EYNESFORD & FARNINGHAM
DANGEROUS SPORTS SOCIETY

Sponsors of the Farningham Lifeboat Crew

Report on the recent rescue operation.

It was with great excitement that we at the Eynesford & Farningham Dangerous Sports Society watched the unfolding drama as the Farningham Lifeboat Crew were involved in the recent rescue of a group of unfortunate immigrants from Dartford who had attempted the dangerous crossing from Franks Hall to the heart of the village at the Lion Hotel.

Those poor wretches could no longer stomach the appalling conditions foisted upon them by the situation in their home town and decided to up sticks and, despite all vicissitudes on the journey up the Darenth Valley, attempt to find a new life in the golden pastures of our environs.

Eschewing the 415 bus route due to the irregularity of the service and not wishing to run the gauntlet offered by the extremely arduous route via Swanley (having to cross the windswept wastes of the Top Dartford Road and somehow avoiding the stronghold of the bandits at the Lullingstone Castle) the small group of desperate refugees employed the services of a people trafficker in Dartford (named locally as one Bob Occasionally-Ill) who drove them to the Lakes at Horton Kirby packed in an airless white van and deposited them there with an out of date fishing permit.
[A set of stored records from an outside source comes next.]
/-- A Roll sequencer beyond its registers. -/
structure Seq where
  fifo  : List VCmd := []
  tset  : Nat := 0
  capt  : Nat := 0
  /-- The time grid: its origin and the next index (R141). -/
  t0    : Nat := 0
  k     : Nat := 0
  lastS : Option Nat := none
  /-- The new origin that a RESYNC set, until the vectors before it have issued (R151). -/
  regrid : Option Nat := none
  /-- FIFO commands that keep the old grid. -/
  regLeft : Nat := 0
  /-- The position grid: boundary 0 once known, and the total position beyond which it is sought (R142). -/
  b0    : Option Int := none
  bref  : Int := 0
  /-- Vectors issue. -/
  issuing : Bool := false
  /-- Results under way, in issue order (R145). -/
  res   : List VRes := []
  /-- Counts the GOs: results of vectors issued before the last one stay out of the run (R145). -/
  epoch : Nat := 0
  /-- The VSTART values in force since the last GO (R169). -/
  vstart : Nat := 0
  /-- The last sequencer cycle in which the fabric or the host set F bits: the cycle, the bits that the fabric set, and whether
  the host wrote them (R132). -/
  flagCyc : Option (Nat × Nat × Bool) := none
  /-- Counts the vectors ever issued, and the MATCHes ever ended. -/
  vid   : Nat := 0
  mats  : Nat := 0
  busy  : Busy := .idle
  /-- The instruction being executed came from a STEP. -/
  step  : Bool := false
  stepAt : Nat := 0
  /-- A GO that waits for a mark: domain, mark and the instant of its acceptance. -/
  armed : Option (Nat × Nat × Nat) := none
  /-- A group of the span refused a vector (R167). -/
  spanFault : Bool := false
  /-- The number of the last vector issued since the last GO, and its codes, 8 words per span group. -/
  lastNum : Option Nat := none
  lastCodes : List Word := []
  /-- The ledger claim of LOG: its slot, whether it waits, whether it was refused since the last GO (R162). -/
  logClaim : Option Nat := none
  logQueued : Bool := false
  logRefused : Bool := false
  /-- LOG records already placed in the sector of LOG_PTR. -/
  logRec : Nat := 0
  /-- The last record filled the area exactly: no word of it is left. -/
  logEnd : Bool := false
  /-- SER space: per pin, the TX low half held and the RX high half latched (Table 5.8). -/
  serLo : List (Nat × Word) := []
  serHi : List (Nat × Word) := []
  /-- Record counts of the fail log (R148). -/
  flogSeq : Nat := 0
  /-- Program RAM words of which one half has been written while the sequencer runs, and the other not yet (R442): the word and
  the half written. -/
  torn : List (Nat × Bool) := []
  /-- Program RAM words written lately, oldest first: the word, the instant before which fetches see the content given, and that
  content, none where only half of an instruction stood there (R131, R442). -/
  fresh : List (Nat × Nat × Option Nat) := []
  /-- The last EVENT pulse of each line (R159). -/
  pulses : List (Nat × Nat) := []
  /-- The address of the instruction that retired last, and when. -/
  retired : Nat := 0
  retiredAt : Option Nat := none
  /-- The target, as an instruction of the bank, of a taken transfer that missed (R155). -/
  miss : Option Nat := none
deriving DecidableEq, Repr

/-- The execute-in-place path of a record bank: lines in the prefetch buffer and targets in the branch target
cache, most recently used first (R155), and the instructions of lines held whose word read uncorrectable. -/
structure Xip where
  lines : List Nat := []
  btc   : List Nat := []
  bad   : List Nat := []
deriving DecidableEq, Repr

/-! ### Power, reset and start -/

/-- Where the device stands between reset and shutdown (R394–R400). -/
inductive Phase where
  /-- In reset, waiting for T0. -/
  | reset
  /-- The start runs. -/
  | starting
  | user
  | drain
  | test
  | done
  /-- Held for a fault of Table 14.3. -/
  | fault
deriving DecidableEq, Repr
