/-- A write to a register of mark `m` (R54). Writing ARM = 1 clears FIRED and LATE, also where the conditions then disarm
the mark, reloads SKIP, and the mark waits for its next crossing; so it does after a write of POS. The conditions of R51
are judged on the registers as they stand after the write. (DESIGN CHOICE: assumption 175) -/
def markWrite (d m r : Nat) (v : Word) (s : State) : State :=
  if r = 2 then
    let old := s.markCtrl d m
    let keep := if bit v 0 then 0 else fld old 14 13
    let s0 := s.setDom d { s.dom d with
      committed := (s.dom d).committed.map fun f => if f.mark = m then { f with re := bit v 0 } else f }
    let s1 := s0.wr (mreg d m 8) (word (bits (v &&& 0xFFFF1F0F#32).toNat 31 0 + keep * 8192))
    (if bit v 0 then s1.rearmRef d m else s1).markJudge d m
  else
    let mask : Word := if r = 0 then 0xFFFFFFFF else if r = 1 then 0x000FFFFF else 0x3F700F07
    let s1 := s.wr (mreg d m (4 * r)) (v &&& mask)
    (if r < 2 && s1.armed d m then s1.rearmRef d m else s1).markJudge d m

/-- An increment strobe of REGION `r` (R42): one source count of the ON FABRIC domain that names the region. -/
def strobeCount (s : State) (d r : Nat) (inc : Int) : State :=
  if s.isOn (pDom d) && s.srcType d = 5 && s.srcRegion d = r && inc != 0 then
    s.sourceCount d s.now (inc * posUnit)
  else s

/-- A segment is published 20 ns after its stamp and takes the place of the one in force (R44). -/
def segPublish (s : State) (d : Nat) : State :=
  match (s.dom d).segs with
  | [] => s
  | (t, g) :: rest =>
    if t ≤ s.now && s.isOn (pDom d) then
      let s1 := s.setTraj d g
      s1.setDom d { s1.dom d with segs := rest }
    else s

/-- STOP_TIMEOUT × 10 ns without a count: the domain stands at the position of its last count, and the events that the
segment in force resolved still fire (R48). Until then the position goes on by that segment.
(DESIGN CHOICE: assumption 176) -/
def stopTimeout (s : State) (d : Nat) : State :=
  let s := s.keepDue d
  let x := s.dom d
  if s.isOn (pDom d) && (s.srcType d = 1 || s.srcType d = 5) && !x.stopped
      && x.lastCount + ns (10 * (s.rd (dreg d 0x068)).toNat) ≤ s.now then
    (s.setDom d { x with
      frontier := s.frontierNow d, traj := restAt s.now x.exact, tail := some x.traj, segs := []
      counts := [] }).setStopped d true
  else s

end State

/-! ### The commands -/

/-- ENCODER_SAMPLE (R31): every ON ENCODER domain that selects POSIN `i` takes the sample. -/
def execEncoderSample (t i : Nat) (la lb li : Bool) (sa sb si : Nat) : State → Host.Outcome State Fault Refusal :=
  run t (forEach (List.range 16) fun d s =>
    if s.isOn (pDom d) && s.srcType d = 1 && s.srcInput d = i then s.encoderSample d la lb li sa sb si else s)

/-- EVENT_COMMIT (R44). -/
def execEventCommit (t d m : Nat) : State → Host.Outcome State Fault Refusal := run t (·.markCommit d m)
/-- DOMAIN_WRAP (R27). -/
def execDomainWrap (t d : Nat) : State → Host.Outcome State Fault Refusal := run t (·.domWrap d)
/-- STOP_TIMEOUT (R48). -/
def execStopTimeout (t d : Nat) : State → Host.Outcome State Fault Refusal := run t (·.stopTimeout d)
/-- SHAFT_APPLY (R36). -/
def execShaftApply (t : Nat) (a : Agent) (d : Nat) (v : Word) : State → Host.Outcome State Fault Refusal :=
  run t (gateW a (pDom d) (State.shaftApplyWrite d (match a with | .region r => 1 + r | .seq q => 97 + q | _ => 0) v))
/-- RATE_REACHED (R36). -/
def execRateReached (t d : Nat) : State → Host.Outcome State Fault Refusal := run t (·.rateReached d)
/-- MAINS_ZERO_CROSSING (R38): every ON MAINS domain that selects the input takes the crossing. -/
def execMainsZeroCrossing (t : Nat) (c : MainsCycle) : State → Host.Outcome State Fault Refusal :=
  run t (forEach (List.range 16) fun d s =>
    if s.isOn (pDom d) && s.srcType d = 3 && s.srcInput d = c.sense then s.mainsCrossing d c.peak.toNat else s)
/-- LOCK_LOST (R39). -/
def execLockLost (t d : Nat) : State → Host.Outcome State Fault Refusal := run t (·.lockLost d)
/-- HOLDOVER_END (R39). -/
def execHoldoverEnd (t d : Nat) : State → Host.Outcome State Fault Refusal := run t (·.holdoverEnd d)
/-- LAT_HOLDOVER_EXPIRY (R41). -/
def execLatHoldoverExpiry (t d : Nat) : State → Host.Outcome State Fault Refusal := run t (·.latHoldover d)
/-- MARK_WRITE (R54). -/
def execMarkWrite (t : Nat) (a : Agent) (d m r : Nat) (v : Word) : State → Host.Outcome State Fault Refusal :=
  run t (gateO a (pDom d) (0x400 + 16 * m + 4 * r) (State.markWrite d m r v))
/-- SNAP_CAPTURE (R55). -/
def execSnapCapture (t : Nat) (a : Agent) (d : Nat) (v : Word) : State → Host.Outcome State Fault Refusal :=
  run t (gateW a (pDom d) (State.snapTrigWrite d v))
/-- SNAP_STAT_READ (R55). -/
def execSnapStatRead (t d k : Nat) : State → Host.Outcome State Fault Refusal :=
  run t (gateR (pDom d) (·.snapRead d k))
/-- POS_LO_READ (R56). -/
def execPosLoRead (t d : Nat) : State → Host.Outcome State Fault Refusal := run t (gateR (pDom d) (·.posRead d))
/-- VEL_LO_READ (R56). -/
def execVelLoRead (t d : Nat) : State → Host.Outcome State Fault Refusal := run t (gateR (pDom d) (·.velRead d))
/-- LOAD (R49). -/
def execLoad (t : Nat) (a : Agent) (d : Nat) (v : Word) : State → Host.Outcome State Fault Refusal :=
  run t (gateW a (pDom d) (State.loadWrite d v))

end Sys2Proof.Machine
end

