/-! ### The commands -/

/-- LINK_UP (R265). -/
def execLinkUp (t n : Nat) (id : PeerId) : State → Host.Outcome State Fault Refusal := run t (·.trained n id)
/-- TRAINING_TIMEOUT (R265). -/
def execTrainingTimeout (t n : Nat) (id : Option PeerId) : State → Host.Outcome State Fault Refusal :=
  run t (·.trainingTimeout n id)
/-- LINK_DOWN (R265). -/
def execLinkDown (t n : Nat) (clock : Bool) : State → Host.Outcome State Fault Refusal := run t (·.linkFail n clock)
/-- CRC_ERR (R267). -/
def execCrcErr (t n : Nat) (q : Option (BitVec 16)) : State → Host.Outcome State Fault Refusal := run t (·.crcErr n q)
/-- A flit of a reserved class, or a GONG or CARILLON flit of a reserved TYPE: it is received and discarded (R270, R297). -/
def reservedFlit (f : Flit) : Bool :=
  f.cls = 0 || 8 < f.cls || (f.cls = 1 && (f.typ = 0 || 2 < f.typ)) || (f.cls = 2 && (f.typ = 0 || 7 < f.typ))

/-- UNKNOWN (R270, R297). -/
def execUnknown (t n : Nat) (f : Flit) : State → Host.Outcome State Fault Refusal :=
  run t (when (reservedFlit f) (State.receive n f id))
/-- RESPONSE_FLIT (R276). -/
def execResponseFlit (t n : Nat) (f : Flit) : State → Host.Outcome State Fault Refusal :=
  run t (when (f.cls = 5) (State.receive n f (State.routed f (State.epoch1 f (State.responded f)))))
/-- UNDELIVERABLE (R275). -/
def execUndeliverable (t n : Nat) (f : Flit) : State → Host.Outcome State Fault Refusal :=
  run t (when (f.cls = 7) (State.receive n f (State.routed f (State.epoch1 f (State.undelivered f)))))
/-- STREAM_FLIT (R278). -/
def execStreamFlit (t n : Nat) (f : Flit) : State → Host.Outcome State Fault Refusal :=
  run t (when (f.cls = 8) (State.receive n f (State.routed f (State.streamIn f))))
/-- STREAM_PUSH (R278). -/
def execStreamPush (t r ch : Nat) (ws : List Word) : State → Host.Outcome State Fault Refusal :=
  run t (·.streamPush r ch ws)
/-- STREAM_GAP_TIMEOUT (R278). -/
def execStreamGapTimeout (t ch : Nat) : State → Host.Outcome State Fault Refusal := run t (·.streamGap ch)
/-- STREAM_ENABLE (R278). -/
def execStreamEnable (t : Nat) (a : Agent) (ch : Nat) (v : Word) : State → Host.Outcome State Fault Refusal :=
  run t (gateW a pRtr (State.streamCfg ch v))
/-- REMOTE_TIMEOUT (R276). -/
def execRemoteTimeout (t : Nat) : State → Host.Outcome State Fault Refusal := run t (·.remoteTimeout)
/-- CENSUS_SEND (R279). -/
def execCensusSend (t : Nat) : State → Host.Outcome State Fault Refusal := run t (·.censusSend)
/-- CENSUS_FLIT (R279). -/
def execCensusFlit (t n : Nat) (f : Flit) : State → Host.Outcome State Fault Refusal :=
  run t (when (f.cls = 4) (State.receive n f fun s =>
    match f.body with
    | .census c =>
      let fresh := (s.lat.census.find? (·.1 = c.addr.toNat)).all fun e => decide (e.2.seen + ms 5 ≤ s.now)
      let s1 := s.diamPut f.hops
      if c.addr = s.ownAddr then s1
      else State.epoch1 f (·.censusPut c) (s1.passOn n f fresh)
    | _ => s))
/-- LINK_NOTICE (R279). -/
def execLinkNotice (t n : Nat) (f : Flit) : State → Host.Outcome State Fault Refusal :=
  run t (when (f.cls = 4) (State.receive n f fun s =>
    match f.body with
    | .notice peer =>
      let fresh := (s.lat.census.find? (·.1 = peer.toNat)).any fun e => !e.2.notices.contains f.src
      if f.src = s.ownAddr then s
      else State.epoch1 f (·.noticeLink f.src peer) (s.passOn n f fresh)
    | _ => s))
/-- CENSUS_TIMEOUT (R279). -/
def execCensusTimeout (t : Nat) (a : BitVec 16) : State → Host.Outcome State Fault Refusal := run t (·.censusTimeout a)

end Sys2Proof.Machine
end

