/-- No command but those that `Instr.storing` lists changes a byte of the BAR2 memories.
Model's choices: assumption 12. -/
def Obligations.MemoryFrame : Prop :=
  ∀ (c : Instr) (s u : State), c.storing = false → exec c s = .next u → ∀ a, u.byte a = s.byte a

/-- Every step keeps the power state consistent. Model's choices: assumption 4. -/
def Obligations.PowerStaysConsistent : Prop :=
  ∀ s u : State, PowerConsistent s.pwr → step s = .next u → PowerConsistent u.pwr

/-- A write to a page of the shared blocks by an agent whose path does not reach it, that the page's self-test stops, or that
OWNER excludes: it has no effect, and REFUSE and the response say why (R153, R187, R346, R433).
Model's choices: assumption 18. -/
def Obligations.SharedPagesAreGated : Prop :=
  ∀ (c : Instr) (a : Agent) (p : Nat) (s : State), c.sharedPage = some (a, p) → s.serves a = true →
    s.closed p = false →
    (s.inSelftest p = true → Yields c s fun u => u.resp = .selftest ∧ Only [] [.resp] s u) ∧
    (s.inSelftest p = false → s.reachesWrite a p = false →
      Yields c s fun u => u.resp = .denied ∧ Only [] [.resp] s u) ∧
    (s.inSelftest p = false → s.reachesWrite a p = true → s.ownerAllows p a = false →
      Yields c s fun u =>
        u.rf (reg p oStatus) 15 8 = Reason.owner.code ∧ u.resp = .refused ∧ Only [reg p oStatus] [.resp] s u)

end
end

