@[simp] theorem now_setPort (s : State) (n : Nat) (x : Port) : (s.setPort n x).now = s.now := by cases s; rfl
@[simp] theorem pending_setPort (s : State) (n : Nat) (x : Port) : (s.setPort n x).pending = s.pending := by cases s; rfl
@[simp] theorem out_setPort (s : State) (n : Nat) (x : Port) : (s.setPort n x).out = s.out := by cases s; rfl
@[simp] theorem rdata_setPort (s : State) (n : Nat) (x : Port) : (s.setPort n x).rdata = s.rdata := by cases s; rfl
@[simp] theorem resp_setPort (s : State) (n : Nat) (x : Port) : (s.setPort n x).resp = s.resp := by cases s; rfl
@[simp] theorem free_setPort (s : State) (n : Nat) (x : Port) : (s.setPort n x).free = s.free := by cases s; rfl
@[simp] theorem regs_setPort (s : State) (n : Nat) (x : Port) : (s.setPort n x).regs = s.regs := by cases s; rfl
@[simp] theorem checks_setPort (s : State) (n : Nat) (x : Port) : (s.setPort n x).checks = s.checks := by cases s; rfl
@[simp] theorem offs_setPort (s : State) (n : Nat) (x : Port) : (s.setPort n x).offs = s.offs := by cases s; rfl
@[simp] theorem lagged_setPort (s : State) (n : Nat) (x : Port) : (s.setPort n x).lagged = s.lagged := by cases s; rfl
@[simp] theorem taken_setPort (s : State) (n : Nat) (x : Port) : (s.setPort n x).taken = s.taken := by cases s; rfl
@[simp] theorem mem_setPort (s : State) (n : Nat) (x : Port) : (s.setPort n x).mem = s.mem := by cases s; rfl
@[simp] theorem doms_setPort (s : State) (n : Nat) (x : Port) : (s.setPort n x).doms = s.doms := by cases s; rfl
@[simp] theorem ctr_setPort (s : State) (n : Nat) (x : Port) : (s.setPort n x).ctr = s.ctr := by cases s; rfl
@[simp] theorem ep_setPort (s : State) (n : Nat) (x : Port) : (s.setPort n x).ep = s.ep := by cases s; rfl
@[simp] theorem pins_setPort (s : State) (n : Nat) (x : Port) : (s.setPort n x).pins = s.pins := by cases s; rfl
@[simp] theorem groups_setPort (s : State) (n : Nat) (x : Port) : (s.setPort n x).groups = s.groups := by cases s; rfl
@[simp] theorem anas_setPort (s : State) (n : Nat) (x : Port) : (s.setPort n x).anas = s.anas := by cases s; rfl
@[simp] theorem tsets_setPort (s : State) (n : Nat) (x : Port) : (s.setPort n x).tsets = s.tsets := by cases s; rfl
@[simp] theorem trims_setPort (s : State) (n : Nat) (x : Port) : (s.setPort n x).trims = s.trims := by cases s; rfl
@[simp] theorem seqs_setPort (s : State) (n : Nat) (x : Port) : (s.setPort n x).seqs = s.seqs := by cases s; rfl
@[simp] theorem xips_setPort (s : State) (n : Nat) (x : Port) : (s.setPort n x).xips = s.xips := by cases s; rfl
@[simp] theorem pwr_setPort (s : State) (n : Nat) (x : Port) : (s.setPort n x).pwr = s.pwr := by cases s; rfl
@[simp] theorem resetEnd_setPort (s : State) (n : Nat) (x : Port) : (s.setPort n x).resetEnd = s.resetEnd := by cases s; rfl
@[simp] theorem regions_setPort (s : State) (n : Nat) (x : Port) : (s.setPort n x).regions = s.regions := by cases s; rfl
@[simp] theorem undef_setPort (s : State) (n : Nat) (x : Port) : (s.setPort n x).undef = s.undef := by cases s; rfl
@[simp] theorem deepLast_setPort (s : State) (n : Nat) (x : Port) : (s.setPort n x).deepLast = s.deepLast := by cases s; rfl
@[simp] theorem blocks_setPort (s : State) (n : Nat) (x : Port) : (s.setPort n x).blocks = s.blocks := by cases s; rfl
@[simp] theorem ledger_setPort (s : State) (n : Nat) (x : Port) : (s.setPort n x).ledger = s.ledger := by cases s; rfl
@[simp] theorem bist_setPort (s : State) (n : Nat) (x : Port) : (s.setPort n x).bist = s.bist := by cases s; rfl
@[simp] theorem store_setPort (s : State) (n : Nat) (x : Port) : (s.setPort n x).store = s.store := by cases s; rfl
@[simp] theorem life_setPort (s : State) (n : Nat) (x : Port) : (s.setPort n x).life = s.life := by cases s; rfl
@[simp] theorem jtag_setPort (s : State) (n : Nat) (x : Port) : (s.setPort n x).jtag = s.jtag := by cases s; rfl
@[simp] theorem protos_setPort (s : State) (n : Nat) (x : Port) : (s.setPort n x).protos = s.protos := by cases s; rfl
@[simp] theorem lanes_setPort (s : State) (n : Nat) (x : Port) : (s.setPort n x).lanes = s.lanes := by cases s; rfl

@[simp] theorem now_setPin (s : State) (i : Nat) (x : Pin) : (s.setPin i x).now = s.now := by cases s; rfl
@[simp] theorem pending_setPin (s : State) (i : Nat) (x : Pin) : (s.setPin i x).pending = s.pending := by cases s; rfl
@[simp] theorem out_setPin (s : State) (i : Nat) (x : Pin) : (s.setPin i x).out = s.out := by cases s; rfl
@[simp] theorem rdata_setPin (s : State) (i : Nat) (x : Pin) : (s.setPin i x).rdata = s.rdata := by cases s; rfl
@[simp] theorem resp_setPin (s : State) (i : Nat) (x : Pin) : (s.setPin i x).resp = s.resp := by cases s; rfl
@[simp] theorem free_setPin (s : State) (i : Nat) (x : Pin) : (s.setPin i x).free = s.free := by cases s; rfl
@[simp] theorem regs_setPin (s : State) (i : Nat) (x : Pin) : (s.setPin i x).regs = s.regs := by cases s; rfl
@[simp] theorem checks_setPin (s : State) (i : Nat) (x : Pin) : (s.setPin i x).checks = s.checks := by cases s; rfl
@[simp] theorem offs_setPin (s : State) (i : Nat) (x : Pin) : (s.setPin i x).offs = s.offs := by cases s; rfl
@[simp] theorem lagged_setPin (s : State) (i : Nat) (x : Pin) : (s.setPin i x).lagged = s.lagged := by cases s; rfl
@[simp] theorem taken_setPin (s : State) (i : Nat) (x : Pin) : (s.setPin i x).taken = s.taken := by cases s; rfl
@[simp] theorem mem_setPin (s : State) (i : Nat) (x : Pin) : (s.setPin i x).mem = s.mem := by cases s; rfl
@[simp] theorem doms_setPin (s : State) (i : Nat) (x : Pin) : (s.setPin i x).doms = s.doms := by cases s; rfl
@[simp] theorem ctr_setPin (s : State) (i : Nat) (x : Pin) : (s.setPin i x).ctr = s.ctr := by cases s; rfl
@[simp] theorem lat_setPin (s : State) (i : Nat) (x : Pin) : (s.setPin i x).lat = s.lat := by cases s; rfl
@[simp] theorem ep_setPin (s : State) (i : Nat) (x : Pin) : (s.setPin i x).ep = s.ep := by cases s; rfl
@[simp] theorem groups_setPin (s : State) (i : Nat) (x : Pin) : (s.setPin i x).groups = s.groups := by cases s; rfl
@[simp] theorem anas_setPin (s : State) (i : Nat) (x : Pin) : (s.setPin i x).anas = s.anas := by cases s; rfl
@[simp] theorem tsets_setPin (s : State) (i : Nat) (x : Pin) : (s.setPin i x).tsets = s.tsets := by cases s; rfl
@[simp] theorem trims_setPin (s : State) (i : Nat) (x : Pin) : (s.setPin i x).trims = s.trims := by cases s; rfl
@[simp] theorem seqs_setPin (s : State) (i : Nat) (x : Pin) : (s.setPin i x).seqs = s.seqs := by cases s; rfl
@[simp] theorem xips_setPin (s : State) (i : Nat) (x : Pin) : (s.setPin i x).xips = s.xips := by cases s; rfl
@[simp] theorem pwr_setPin (s : State) (i : Nat) (x : Pin) : (s.setPin i x).pwr = s.pwr := by cases s; rfl
@[simp] theorem resetEnd_setPin (s : State) (i : Nat) (x : Pin) : (s.setPin i x).resetEnd = s.resetEnd := by cases s; rfl
@[simp] theorem regions_setPin (s : State) (i : Nat) (x : Pin) : (s.setPin i x).regions = s.regions := by cases s; rfl
@[simp] theorem undef_setPin (s : State) (i : Nat) (x : Pin) : (s.setPin i x).undef = s.undef := by cases s; rfl
@[simp] theorem deepLast_setPin (s : State) (i : Nat) (x : Pin) : (s.setPin i x).deepLast = s.deepLast := by cases s; rfl
@[simp] theorem blocks_setPin (s : State) (i : Nat) (x : Pin) : (s.setPin i x).blocks = s.blocks := by cases s; rfl
@[simp] theorem ledger_setPin (s : State) (i : Nat) (x : Pin) : (s.setPin i x).ledger = s.ledger := by cases s; rfl
@[simp] theorem bist_setPin (s : State) (i : Nat) (x : Pin) : (s.setPin i x).bist = s.bist := by cases s; rfl
@[simp] theorem store_setPin (s : State) (i : Nat) (x : Pin) : (s.setPin i x).store = s.store := by cases s; rfl
@[simp] theorem life_setPin (s : State) (i : Nat) (x : Pin) : (s.setPin i x).life = s.life := by cases s; rfl
@[simp] theorem jtag_setPin (s : State) (i : Nat) (x : Pin) : (s.setPin i x).jtag = s.jtag := by cases s; rfl
@[simp] theorem protos_setPin (s : State) (i : Nat) (x : Pin) : (s.setPin i x).protos = s.protos := by cases s; rfl
@[simp] theorem lanes_setPin (s : State) (i : Nat) (x : Pin) : (s.setPin i x).lanes = s.lanes := by cases s; rfl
A handful of lilos had been provided by a contact from Farningham (gossip suggests that this might be Sir Arthur Street-Greebling who was hoping to employ the wretches on his flint farm) and the poor unfortunates were then crammed onto the flimsy vessels and cast off with only the barest of directions "Just head upstream."

It was late at night when they passed the Fighting Cocks, hugging the south bank to avoid the lights from the revellers in the garden of the pub, then they pushed on westwards. Dawn found them at Frank's Hall and they hid under the bridge until darkness fell once more. Then it was time for the final effort, a desperate sprint under the cover of darkness, to cover the final stretch under the M20, past the cattle gate and into the sunlit uplands of Farningham Village itself, and maybe, who knows, a chance to cross into the golden pastures of Eynesford.

But the Darenth is a fickle stretch of water, with currents, shallows and rocks that only the most skilfull of pilots can hope to navigate. One of the vessels was punctured and it's occupants found themselves ankle deep in the very midstream of the raging torrent, and, in a desperate attempt by the other members of the party to rescue them, the other floating mattresses overturned depositing all and sundry into the foaming waves.

Then Lady Luck intervened, the witch operator of the Farningham Lifeboat Crew happened to be out counting sheep ticks and he saw the desperate plight of the refugees. As he'd forgotten to carry his emergency hailing device it was some time before he burst into the Lifeboat office at the Chequers in Farningham to deliver the news but as soon as he had the assembled crew, and many of their supporters from the EFDSS, raced out to effect a rescue.

Their efforts were somewhat hampered by the arrival on the scene of officers from DDAPS (supported by private security men from DVTF who had been bussed in from up river) who were demanding to see all licenses and permits and who seemed incapable of differentiating between rescuers and those being rescued. After calm had been restored, the DDAPS transport (suspiciously similar to that which had delivered the refugees to the Lakes) retrieved from the river and the DVTF security men released from their waterwings, it was noticed that the refugees had vanished into the night, nonetheless the operation was considered to be a great success.

It is regrettable that the legal advisors of DDAPS have decided to prosecute the Mechanic of the FLC for illegal fishing, we are sure that his perfectly reasonable excuse that the fish must have swum into his pockets whilst he was attempting the rescue of immigrants, whose very existence has been called into question by the suspicions of small minded individuals, will eventually be upheld in court.